Dearka-lah yang pertama kali mendekati kami. Kami, which are, aku dan Shiho. C and Shi. Ia bersiul, melihat kami dari atas sampai bawah. Memutari kami. Aku seperti melihat bintang dimatanya. Membuatku sedikit geli.
"Babes~ kalian berdua, so fucking hot!" Ia mengklaim, membuat kami tertawa kecil.
Shiho mempermakku habis-habisan. Memakaikan sedikit make-up di wajahku dan meminjamkan salah satu dress-nya (yang kuanggap terlalu terbuka) padaku.

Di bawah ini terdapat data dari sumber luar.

-- ==== Sys2Proof/Machine/Devices.lean ====
section
/-! DEFINITION. The device instructions (spec/46_device_io.md; log entries 2 and 15). Each RD and each WD makes exactly one call of the
device port. -/

namespace Sys2Proof.Machine

/-- RD m (R191): `v = operand(); d = v[7:0]; r = DEV.readByte(d); A <- A[23:8] ++ r`, or DeviceError. -/
def opRd (abs : AbsMode) (addr : Word) (s : State) : Out :=
  s.attempt (operand s.mem abs addr) fun v =>
    match s.dev.readAnswer (lowByte v) with
    | some b => .next ((s.callRead (lowByte v)).setReg .A (withLowByte s.regs.A b)).retire
    | none => .next ((s.callRead (lowByte v)).report (.deviceError (lowByte v)))

/-- RD in SIC format (R191). -/
def execRdSic (m : SicOperand) (s : State) : Out := runMem 3 m.mode opRd s

/-- RD in format F3 (R191). -/
def execRdF3 (m : F3Operand) (s : State) : Out := runMem 3 m.mode opRd s

/-- RD in format F4 (R191). -/
def execRdF4 (m : F4Operand) (s : State) : Out := runMem 4 m.mode opRd s

/-- WD m (R192): `v = operand(); d = v[7:0]; DEV.writeByte(d, A[7:0])`, or DeviceError. -/
def opWd (abs : AbsMode) (addr : Word) (s : State) : Out :=
  s.attempt (operand s.mem abs addr) fun v =>
    if s.dev.writeAnswer (lowByte v) (lowByte s.regs.A) then
      .next (s.callWrite (lowByte v) (lowByte s.regs.A)).retire
    else .next ((s.callWrite (lowByte v) (lowByte s.regs.A)).report (.deviceError (lowByte v)))

/-- WD in SIC format (R192). -/
def execWdSic (m : SicOperand) (s : State) : Out := runMem 3 m.mode opWd s

/-- WD in format F3 (R192). -/
def execWdF3 (m : F3Operand) (s : State) : Out := runMem 3 m.mode opWd s

/-- WD in format F4 (R192). -/
def execWdF4 (m : F4Operand) (s : State) : Out := runMem 4 m.mode opWd s

/-- TD m (R193): `v = operand(); setCC(LT)`; the port is not called. -/
def opTd (abs : AbsMode) (addr : Word) (s : State) : Out :=
  s.attempt (operand s.mem abs addr) fun _ => .next (s.setReg .SW lessSentinel).retire

/-- TD in SIC format (R193). -/
def execTdSic (m : SicOperand) (s : State) : Out := runMem 3 m.mode opTd s

/-- TD in format F3 (R193). -/
def execTdF3 (m : F3Operand) (s : State) : Out := runMem 3 m.mode opTd s

/-- TD in format F4 (R193). -/
def execTdF4 (m : F4Operand) (s : State) : Out := runMem 4 m.mode opTd s

end Sys2Proof.Machine
end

Shiho mengucir tinggi rambutnya. Memamerkan leher jenjangnya. Poni ala jepangnya di jepit ke belakang, menampakkan mata amethyst-nya yang indah. Rambutku agak lebih pendek karena Shiho meng-curly-nya sedikit. Poniku -yang masih straight- diarahkan ke samping.
Shiho memakai sleeveless v-neck dress putih tulang super ketat yang membuat lekukan di tubuhnya terlihat, dengan belahan dada rendah. Sedangkan aku dengan black dress tanpa lengan tak terlalu ketat (aku tak suka baju ketat, mereka membunuhku!). Bagian depan tertutup sedangkan bagian belakang, setengah punggungku terekspos.
Yeah Shiho is evil!
Shiho hanya memakai anting-anting silver panjang dan aku hanya memakai kalung dengan liontin ruby-ku yang biasa kupakai sehari-hari. Itu adalah charm luck-ku selama ini.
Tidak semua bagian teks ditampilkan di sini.